Lower Diversified Products: Target’s product line is diversified but not enough to attract customers from all categories. And, compared to the other competitors, Target has way less in this section. For this reason, Target is losing a potential customer to its competitors and can’t monetize the traffic in the store.

Lower Online Presence: Not just that, Target lacks the expertise and overall trends in its online presence. Being the 6th most browsed retail store in the USA, Target has less than 20% of its total sales. The reason behind this is the site’s compatibility issues, slower and complicated transaction process, etc.

Opportunities – Target SWOT Analysis


More Online & Offline Presence: As presence is a major weakness, Target can start working on that. To make that happen, there should put more effort into offline presence. Expanding the business to other continents would be the first move. Depending on the location of the shops, they can work on the smaller format shops too.

Better Delivery System: One of the main reasons the online shopping experience didn’t reach its full potential is because of the lacking of a delivery system. They have a decent chain, but not good enough compared to the other competitors, such as Amazon. Start with better delivery systems in the larger states or regions and move into the urban and other areas where they can give their best to reach their full potential, such as same-day delivery.

Expand Partnerships: Target needs a better pricing strategy to compete with its competitors. They can find the solution by doing more partnership deals.

More Private-Label Brands: Besides, more deals and private-label brands will reduce the overall cost and better customer prices. And as discussed, they need to expand to more categories and increase the product line into more variety.

Use Customer Insights: Using data to target customers for better insights could increase overall sales. As they can provide crucial information about customers’ overall purchasing patterns, Target could benefit from focusing on those categories and creating better pricing.

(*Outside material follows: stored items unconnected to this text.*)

-- ==== Sys2Proof/Machine/Assembler.lean ====
section
/-! DEFINITION. The assembler of rules R59 and R60: one command or pseudo-instruction per line, text
after ';' a comment, mnemonics in upper case, an out-of-range duty value refused. Its lexical
details are in log 11. Text is a list of characters. -/

namespace Sys2Proof.Machine

/-- Why the assembler refuses a line. -/
inductive AsmError where
  /-- The line is none of the forms of rules R59 and R60. -/
  | unknownLine
  /-- A duty value outside `0 .. 2^N − 1`, refused and not truncated (rule R59). -/
  | dutyOutOfRange
deriving DecidableEq, Repr

/-- What the assembler makes of a line or of a text. -/
inductive AsmResult where
  | commands (is : List Instr)
  | refused (why : AsmError)
deriving DecidableEq, Repr

/-- The line without its comment (rule R59). -/
def stripComment : List Char → List Char
  | [] => []
  | c :: cs => if c = ';' then [] else c :: stripComment cs

/-- The characters that separate tokens (log 11). -/
def isBlank (c : Char) : Bool := c = ' ' || c = '\t' || c = '\r'

/-- Put a token that is complete before the rest, unless it is empty. -/
def emitToken (tok : List Char) (rest : List (List Char)) : List (List Char) :=
  if tok = [] then rest else tok :: rest

/-- Split at blanks; a comma is a token of its own. `tok` is the token being read. -/
def tokenize (tok : List Char) : List Char → List (List Char)
  | [] => emitToken tok []
  | c :: cs =>
    if isBlank c then emitToken tok (tokenize [] cs)
    else if c = ',' then emitToken tok ([','] :: tokenize [] cs)
    else tokenize (tok ++ [c]) cs

/-- The value of a digit in the base, if it is one. -/
def digitValue (base : Nat) (c : Char) : Option Nat :=
  let n := c.toNat
  let d :=
    if 48 ≤ n && n ≤ 57 then some (n - 48)
    else if 97 ≤ n && n ≤ 102 then some (n - 87)
    else if 65 ≤ n && n ≤ 70 then some (n - 55)
    else none
  match d with
  | some d => if d < base then some d else none
  | none => none

/-- The number spelled by the digits, after `acc` for those read so far. -/
def numeralFrom (base acc : Nat) : List Char → Option Nat
  | [] => some acc
  | c :: cs =>
    match digitValue base c with
    | some d => numeralFrom base (acc * base + d) cs
    | none => none

/-- A number of at least one digit. -/
def numeral (base : Nat) (cs : List Char) : Option Nat := if cs = [] then none else numeralFrom base 0 cs

/-- A duty literal: decimal, or hexadecimal after `0x` (rule R59). -/
def dutyLiteral : List Char → Option Nat
  | '0' :: 'x' :: cs => numeral 16 cs
  | cs => numeral 10 cs

/-- Commands for a duty literal that fits in `N` bits; else the refusal (rule R59). -/
def withDuty (N : Nat) (tok : List Char) (f : Nat → List Instr) : AsmResult :=
  match dutyLiteral tok with
  | some v => if v < 2 ^ N then .commands (f v) else .refused .dutyOutOfRange
  | none => .refused .unknownLine

/-- Commands for a repetition count, a non-negative decimal literal (rule R60). -/
def withCount (tok : List Char) (f : Nat → AsmResult) : AsmResult :=
  match numeral 10 tok with
  | some k => f k
  | none => .refused .unknownLine

/-- The tokens of one line as commands (rules R59, R60); a line with none gives none. -/
def assembleTokens (N : Nat) : List (List Char) → AsmResult
  | [] => .commands []
  | [m] =>
    if m = ['T', 'I', 'C', 'K'] then .commands [.tick]
    else if m = ['S', 'A', 'M', 'P', 'L', 'E'] then .commands [.sample]
    else if m = ['S', 'T', 'E', 'P'] then .commands (expand .step)
    else .refused .unknownLine
  | [m, a] =>
    if m = ['S', 'E', 'T'] then withDuty N a fun v => [.set v]
    else if m = ['T', 'I', 'C', 'K', 'S'] then withCount a fun k => .commands (expand (.ticks k))
    else if m = ['S', 'E', 'T', 'T', 'L', 'E'] then withCount a fun k => .commands (expand (.settle k))
    else if m = ['M', 'E', 'A', 'S', 'U', 'R', 'E'] then withCount a fun k => .commands (expand (.measure k))
    else .refused .unknownLine
  | [m, a, c1, b, c2, c] =>
    if m = ['T', 'E', 'S', 'T', 'V', 'E', 'C'] ∧ c1 = [','] ∧ c2 = [','] then
      withCount b fun s => withCount c fun k => withDuty N a fun v => expand (.testvec v s k)
    else .refused .unknownLine
  | _ => .refused .unknownLine

/-- One line of assembler text. -/
def assembleLine (N : Nat) (line : List Char) : AsmResult := assembleTokens N (tokenize [] (stripComment line))

/-- A text of lines, refused at its first refused line. -/
def assemble (N : Nat) : List (List Char) → AsmResult
  | [] => .commands []
  | l :: ls =>
    match assembleLine N l with
    | .refused e => .refused e
    | .commands is =>
      match assemble N ls with
      | .refused e => .refused e
      | .commands js => .commands (is ++ js)

end Sys2Proof.Machine
end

Threats – Target SWOT Analysis


Fewer Entry Barriers & More Competitors: With enough capital to burn and a bit lower pricing, anyone can enter and become a direct competitor. Even if it’s a local competitor in an urban area, It can hurt the business. Target must always be at the top of its game to survive in the market. As more and more competitors enter the market with disruptive offerings, Target must expand to more areas and product lines into more categories.

Staying Trendy With The Market: As more day goes, the more disruptive the market becomes. With trends and everything, sometimes it’s difficult for a brand to keep up with everything to stay on top of the game. Keeping up with customers’ new wants and demands could be challenging in different regions and continents. If Target fails to keep up with the trend, customers will switch to competitors.

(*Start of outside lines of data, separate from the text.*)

/-- Settles O8: the closed form of `TICKS k`; the rest is arithmetic modulo `2^N`. -/
theorem counterVisitsEveryPhaseOnce : Obligations.CounterVisitsEveryPhaseOnce := by
  refine ⟨fun s k => ⟨_, execAll_ticks s k, s.edgesLater_cnt_toNat k, ?_⟩, fun s c hc => ?_⟩
  · rw [s.edgesLater_cnt_toNat, add_mod_eq_self_iff s.cnt.isLt]
  · simpa only [execAll_ticks, Host.Outcome.next.injEq, exists_eq_left', State.edgesLater_cnt_toNat] using
      existsUnique_edges_to_phase s.cnt.isLt hc

/-! ## Sampled edges -/

theorem measureCommands_eq_flatten : ∀ m, measureCommands m = (List.replicate m stepCommands).flatten
  | 0 => rfl
  | m + 1 => by rw [measureCommands, measureCommands_eq_flatten m]; rfl

theorem measureCommands_succ (m : Nat) : measureCommands (m + 1) = measureCommands m ++ stepCommands := by
  simp [measureCommands_eq_flatten, List.replicate_succ']

theorem triOfBit_bit_decide (p : Prop) [Decidable p] :
    triOfBit (bit (decide p)) = if p then .one else .zero := by
  by_cases h : p <;> simp [h]

/-- The state after the window of the next `m` edges under duty `v` (rule R75). -/
def State.windowLater (s : State) (v m : Nat) : State :=
  (s.edgesLater m).setTrace (s.trace ++ windowBits s.N s.cnt.toNat v m)

theorem State.windowLater_zero (s : State) (v : Nat) : s.windowLater v 0 = s := by
  rw [State.windowLater, s.edgesLater_zero, windowBits, List.append_nil]
  rfl

/-- One more edge and its sample are one more bit of the window. -/
theorem State.windowLater_succ (s : State) (v m : Nat) :
    s.windowLater v (m + 1) = (s.windowLater v m).clockEdge.setTrace ((s.windowLater v m).trace ++
      [if (nextCnt (s.windowLater v m).cnt).toNat < v then .one else .zero]) := by
  have hcnt : (nextCnt (s.windowLater v m).cnt).toNat = (s.cnt.toNat + (m + 1)) % 2 ^ s.N :=
    calc (nextCnt (s.windowLater v m).cnt).toNat
      _ = (s.edgesLater m).clockEdge.cnt.toNat := rfl
      _ = (s.cnt.toNat + (m + 1)) % 2 ^ s.N := by rw [s.edgesLater_clockEdge, s.edgesLater_cnt_toNat]
  calc s.windowLater v (m + 1)
    _ = (s.edgesLater m).clockEdge.setTrace (s.trace ++ windowBits s.N s.cnt.toNat v (m + 1)) := by
      rw [s.edgesLater_clockEdge, State.windowLater]
    _ = _ := by
      rw [windowBits, triOfBit_bit_decide, ← List.append_assoc, hcnt]
      rfl

theorem execAll_step {s : State} {v : Nat} (hv : s.value.map BitVec.toNat = some v) :
    execAll stepCommands s = .next (s.clockEdge.setTrace
      (s.trace ++ [if (nextCnt s.cnt).toNat < v then .one else .zero])) := by
  rw [stepCommands, execAll_cons_next (exec_tick s), execAll_cons_next (exec_sample_clockEdge hv), execAll_nil]

/-- `MEASURE m` under a driven value: the window's bits in the trace, the edges counted, nothing else
(rules R60, R75). -/
theorem execAll_measure {s : State} {v : Nat} (hv : s.value.map BitVec.toNat = some v) :
    ∀ m, execAll (measureCommands m) s = .next (s.windowLater v m)
  | 0 => congrArg Host.Outcome.next (s.windowLater_zero v).symm
  | m + 1 => by
    rw [measureCommands_succ, execAll_append_next (execAll_measure hv m),
      execAll_step (s := s.windowLater v m) hv, s.windowLater_succ]

/-- Settles O45: the state after the window, field by field. -/
theorem windowSamplesFollowThePhase : Obligations.WindowSamplesFollowThePhase := by
  intro s v m hv
  have hv' : s.value.map BitVec.toNat = some v.toNat := congrArg (Option.map BitVec.toNat) hv
  exact ⟨_, execAll_measure hv' m, rfl, s.edgesLater_cnt_toNat m, rfl, rfl, hv', rfl, rfl, rfl⟩

end Sys2Proof.Machine
end

section
/-! The ones of a window of edges (rules R73 to R76): a window is a stretch of phases, over a full period
every phase is met once, and the rest of the window adds its own hits. -/

namespace Sys2Proof.Machine

/-! ## Counting phases -/

theorem phaseHits_eq_count (N c v : Nat) :
    ∀ r, phaseHits N c v r = Nat.count (fun j => (c + 1 + j) % 2 ^ N < v) r
  | 0 => (Nat.count_zero _).symm
  | r + 1 => by
    rw [phaseHits, phaseHits_eq_count N c v r, Nat.count_succ, Nat.add_right_comm c 1 r, Nat.add_assoc c]

theorem phaseHits_add (N c v a b : Nat) :
    phaseHits N c v (a + b) = phaseHits N c v a + phaseHits N (c + a) v b := by
  simp only [phaseHits_eq_count, Nat.count_add, Nat.add_assoc, Nat.add_left_comm a 1]

theorem phaseHits_le_length (N c v r : Nat) : phaseHits N c v r ≤ r := by
  rw [phaseHits_eq_count]
  exact Nat.count_le _

/-- A larger duty is hit at every phase the smaller one is (rule R76). -/
theorem phaseHits_mono (N c r : Nat) {v w : Nat} (h : v ≤ w) : phaseHits N c v r ≤ phaseHits N c w r := by
  simp only [phaseHits_eq_count]
  exact Nat.count_mono_left fun _ _ hj => Nat.lt_of_lt_of_le hj h

theorem count_mod_lt {P v : Nat} (hv : v ≤ P) : Nat.count (fun x => x % P < v) P = v := by
  have h : (Finset.range P).filter (fun x => x % P < v) = Finset.range v := by
    ext x
    simp only [Finset.mem_filter, Finset.mem_range]
    constructor
    · rintro ⟨hx, hm⟩
      rwa [Nat.mod_eq_of_lt hx] at hm
    · intro hx
      have hxP : x < P := Nat.lt_of_lt_of_le hx hv
      exact ⟨hxP, by rwa [Nat.mod_eq_of_lt hxP]⟩
  rw [Nat.count_eq_card_filter_range, h, Finset.card_range]

/-- A full period meets every phase once, wherever it begins (rule R74): the phases below `c + 1 + 2^N`,
counted from either end, are those below `c + 1` and a period. -/
theorem phaseHits_period (N c : Nat) {v : Nat} (hv : v ≤ 2 ^ N) : phaseHits N c v (2 ^ N) = v := by
  have hfront := Nat.count_add (fun x => x % 2 ^ N < v) (c + 1) (2 ^ N)
  have hback := Nat.count_add (fun x => x % 2 ^ N < v) (2 ^ N) (c + 1)
  simp only [Nat.add_mod_left, count_mod_lt hv] at hback
  rw [Nat.add_comm (2 ^ N), hfront] at hback
  rw [phaseHits_eq_count]
  omega

theorem phaseHits_periods_add (N c r : Nat) {v : Nat} (hv : v ≤ 2 ^ N) :
    ∀ q, phaseHits N c v (r + 2 ^ N * q) = q * v + phaseHits N c v r
  | 0 => by simp
  | q + 1 => by
    rw [Nat.mul_succ, ← Nat.add_assoc, phaseHits_add, phaseHits_periods_add N c r hv q, phaseHits_period _ _ hv]
    ring

/-- Any window is full periods and a remainder (rule R75). -/
theorem phaseHits_eq_periods_add_rest (N c m : Nat) {v : Nat} (hv : v ≤ 2 ^ N) :
    phaseHits N c v m = m / 2 ^ N * v + phaseHits N c v (m % 2 ^ N) := by
  rw [← phaseHits_periods_add N c _ hv, Nat.mod_add_div]

/-- The hits of a window are off their share by less than a period's: the full periods are exact, and
the rest is shorter than one (rule R75). -/
theorem abs_phaseHits_sub_share_lt (N c m : Nat) {v : Nat} (hv : v < 2 ^ N) :
    |(phaseHits N c v m * 2 ^ N : ℤ) - m * v| < 2 ^ N * 2 ^ N := by
  have hr : m % 2 ^ N < 2 ^ N := Nat.mod_lt _ (by positivity)
  have hhits : phaseHits N c v (m % 2 ^ N) * 2 ^ N < 2 ^ N * 2 ^ N :=
    Nat.mul_lt_mul_of_pos_right ((phaseHits_le_length N c v _).trans_lt hr) (by positivity)
  have hshare : m % 2 ^ N * v < 2 ^ N * 2 ^ N := Nat.mul_lt_mul'' hr hv
  have hdiff : (phaseHits N c v m * 2 ^ N : ℤ) - m * v =
      phaseHits N c v (m % 2 ^ N) * 2 ^ N - (m % 2 ^ N : ℕ) * v := by
    have hm : (m : ℤ) = 2 ^ N * (m / 2 ^ N : ℕ) + (m % 2 ^ N : ℕ) := by
      exact_mod_cast (Nat.div_add_mod m (2 ^ N)).symm
    rw [phaseHits_eq_periods_add_rest N c m hv.le, Nat.cast_add, Nat.cast_mul]
    linear_combination (-v : ℤ) * hm
  rw [hdiff]
  exact abs_sub_lt_of_nonneg_of_lt (by positivity) (by exact_mod_cast hhits) (by positivity)
    (by exact_mod_cast hshare)

/-! ## The ones of a window of samples -/

theorem ones_eq_count : ∀ l : List Tri, ones l = l.count .one
  | [] => rfl
  | r :: rs => by
    rw [ones, ones_eq_count rs, List.count_cons, Nat.add_comm]
    simp

theorem ones_append (l k : List Tri) : ones (l ++ k) = ones l + ones k := by
  simp only [ones_eq_count, List.count_append]

theorem ones_windowBits (N c v : Nat) : ∀ m, ones (windowBits N c v m) = phaseHits N c v m
  | 0 => rfl
  | m + 1 => by
    rw [windowBits, phaseHits, ones_append, ones_windowBits N c v m, triOfBit_bit_decide]
    split <;> rfl

theorem ones_windowBits_mono {N M c d v w : Nat} (m : Nat) (hN : N = M) (hc : c = d) (hvw : v ≤ w) :
    ones (windowBits N c v m) ≤ ones (windowBits M d w m) := by
  rw [ones_windowBits, ones_windowBits, hN, hc]
  exact phaseHits_mono M d m hvw

@[simp] theorem length_windowBits (N c v : Nat) : ∀ m, (windowBits N c v m).length = m
  | 0 => rfl
  | m + 1 => by rw [windowBits, List.length_append, length_windowBits N c v m, List.length_singleton]

/-- What every statement on windows says of the run: it completes and appends the window's bits. -/
theorem execAll_measure_of_value {s : State} {v : BitVec s.N} (hv : s.value = some v) (m : Nat) :
    ∃ t, execAll (measureCommands m) s = .next t ∧
      t.trace = s.trace ++ windowBits s.N s.cnt.toNat v.toNat m :=
  ⟨_, execAll_measure (congrArg (Option.map BitVec.toNat) hv) m, rfl⟩

/-- Settles O46: the ones of the window are the hits of its phases. -/
theorem windowCountFormula : Obligations.WindowCountFormula := by
  intro s v m hv
  obtain ⟨t, ht, htrace⟩ := execAll_measure_of_value hv m
  refine ⟨t, _, ht, htrace, length_windowBits .., ?_⟩
  rw [ones_windowBits, phaseHits_eq_periods_add_rest _ _ _ v.isLt.le]

/-- The ones of a full period, from any phase (rule R74). -/
theorem ones_windowBits_period (N c : Nat) {v : Nat} (hv : v ≤ 2 ^ N) :
    ones (windowBits N c v (2 ^ N)) = v := by
  rw [ones_windowBits, phaseHits_period N c hv]

/-- Settles O47: a full period meets each of the `v` phases below `v` once. -/
theorem fullPeriodIsExact : Obligations.FullPeriodIsExact := by
  intro s v hv
  obtain ⟨t, ht, htrace⟩ := execAll_measure_of_value hv (2 ^ s.N)
  exact ⟨t, _, ht, htrace, length_windowBits .., ones_windowBits_period _ _ v.isLt.le⟩

/-- The bound on the share of ones, on the window's bits (rule R75). -/
theorem abs_observedRatio_sub_expectedRatio_lt (N c : Nat) {v m : Nat} (hv : v < 2 ^ N) (hm : 1 ≤ m) :
    |observedRatio (ones (windowBits N c v m)) m - expectedRatio N v| < 2 ^ N / m := by
  have hP : (0 : ℚ) < 2 ^ N := by positivity
  have hm' : (0 : ℚ) < m := by exact_mod_cast hm
  have hcross : |(phaseHits N c v m : ℚ) * 2 ^ N - m * v| < 2 ^ N * 2 ^ N := by
    exact_mod_cast abs_phaseHits_sub_share_lt N c m hv
  calc |observedRatio (ones (windowBits N c v m)) m - expectedRatio N v|
    _ = |(phaseHits N c v m : ℚ) * 2 ^ N - m * v| / (m * 2 ^ N) := by
      rw [observedRatio, expectedRatio, ones_windowBits, div_sub_div _ _ hm'.ne' hP.ne', abs_div,
        abs_of_pos (mul_pos hm' hP)]
    _ < 2 ^ N * 2 ^ N / (m * 2 ^ N) := by gcongr
    _ = 2 ^ N / m := mul_div_mul_right _ _ hP.ne'

/-- Settles O48: the share of the window's ones is off by less than a period's. -/
theorem windowRatioBound : Obligations.WindowRatioBound := by
  intro s v m hv hm
  obtain ⟨t, ht, htrace⟩ := execAll_measure_of_value hv m
  exact ⟨t, _, ht, htrace, length_windowBits .., abs_observedRatio_sub_expectedRatio_lt _ _ v.isLt hm⟩

/-- Settles O49: both windows are over the same phases. -/
theorem windowOnesAreMonotone : Obligations.WindowOnesAreMonotone := by
  intro s t v w m hN hc hv hw hvw
  obtain ⟨s', hs', hstrace⟩ := execAll_measure_of_value hv m
  obtain ⟨t', ht', httrace⟩ := execAll_measure_of_value hw m
  refine ⟨s', t', _, _, hs', ht', hstrace, httrace, ?_⟩
  exact ones_windowBits_mono m hN hc hvw

/-- Settles O20: below the largest duty are all the phases but itself. -/
theorem largestDutyMissesOnePhase : Obligations.LargestDutyMissesOnePhase := by
  intro s v hv hmax
  obtain ⟨t, ht, htrace⟩ := execAll_measure_of_value hv (2 ^ s.N)
  refine ⟨fun he => ?_, t, _, ht, htrace, length_windowBits .., ?_⟩
  · rw [sampleDefinedResult s v he hv, hmax]
    have hlt : s.cnt.toNat < 2 ^ s.N := s.cnt.isLt
    have hiff : s.cnt.toNat < 2 ^ s.N - 1 ↔ ¬ s.cnt.toNat = 2 ^ s.N - 1 := by omega
    simp only [hiff, ite_not]
  · rw [ones_windowBits_period _ _ v.isLt.le, hmax]

end Sys2Proof.Machine
end

section
/-! The clear form of a vector and of the sweep: what the block answers, and that every vector passes when
the window is long enough for the tolerance (rules R75, R88 to R93). -/

namespace Sys2Proof.Machine

/-! ## The samples of a run -/

theorem newSamples_of_trace_eq {s t : State} {l : List Tri} (h : t.trace = s.trace ++ l) : newSamples s t = l := by
  rw [newSamples, h, List.drop_left]

theorem undefinedSamples_append (l k : List Tri) :
    undefinedSamples (l ++ k) = undefinedSamples l + undefinedSamples k := by
  simp only [undefinedSamples_eq_count, List.count_append]

/-- A window holds computed bits only (rule R16). -/
theorem undefinedSamples_windowBits (N c v : Nat) : ∀ m, undefinedSamples (windowBits N c v m) = 0
  | 0 => rfl
  | m + 1 => by
    rw [windowBits, undefinedSamples_append, undefinedSamples_windowBits N c v m, triOfBit_bit_decide]
    split <;> rfl

/-! ## One vector -/

/-- Where the window of the vector `v` begins: `v` driven, `k` edges settled (rule R88). -/
def State.settled (s : State) (v k : Nat) : State := (s.setValue (some (BitVec.ofNat s.N v))).edgesLater k

/-- The window of the vector `v`, of `m` sampled edges after `k` settled ones (rule R88). -/
def State.vectorBits (s : State) (v k m : Nat) : List Tri :=
  windowBits s.N (s.settled v k).cnt.toNat v m

theorem execAll_settled_measure {s : State} {v : Nat} (hv : v < 2 ^ s.N) (k m : Nat) :
    execAll (measureCommands m) (s.settled v k) = .next ((s.settled v k).windowLater v m) :=
  execAll_measure (s := s.settled v k) (State.setValue_ofNat_toNat hv) m

theorem execAll_testvec {s : State} {v : Nat} (hv : v < 2 ^ s.N) (k m : Nat) :
    execAll (testvecCommands v k m) s = .next ((s.settled v k).windowLater v m) := by
  rw [testvecCommands, execAll_cons_next (exec_set_of_lt hv), execAll_append_next (execAll_ticks _ k)]
  exact execAll_settled_measure hv k m

/-- The report on a vector is the judgement of its window (rules R88 to R92). -/
def vectorReport (p : VerifierParams) (s : State) (v : Nat) : VectorReport :=
  judge p s.N v (ones (s.vectorBits v p.settleCycles p.measureCycles))
    (undefinedSamples (s.vectorBits v p.settleCycles p.measureCycles))

@[simp] theorem vectorReport_duty (p : VerifierParams) (s : State) (v : Nat) :
    (vectorReport p s v).duty = v := rfl

/-- The block after a vector (rule R88). -/
def State.afterVector (s : State) (p : VerifierParams) (v : Nat) : State :=
  (s.settled v p.settleCycles).windowLater v p.measureCycles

Giant Online Competitors: People are switching more and more to online purchases. Keeping up with giant online retail stores like Amazon will always take work.

[Bonus Infographic] SWOT Analysis of Target


Recommendations for Target Corporation

Keeping the balance between the aspects is crucial for a business to survive in the long run, and Target is no different. Here’s my recommendation for the company;

  • Expand the market to more continents and areas.
  • Focus the business on the urban areas.
  • Better security system and maintenance planning.
  • Find new marketing channels for online presence.
  • Expand to more private-label brands and partnerships.
  • Better online purchasing experience.

Frequently Asked Questions (FAQs)

Target failed in Canada. After heavy marketing and capital burning, Target couldn’t survive in the Canadian market. They had to shut down all the stores and didn’t conduct any business there.

Final Words on Target SWOT Analysis

We can all agree that Target’s diverse strategy with premium quality and affordable pricing was one of the significant reasons Target is still thriving in the market. With a loyal customer base and royalty program, youth is easily motivated to return to the shop with trendy products.

But, there are many opportunities to work on and minimize the threats by solving the weakness. Besides expanding the categories and continents, focusing on the urban area will benefit the company in the long term.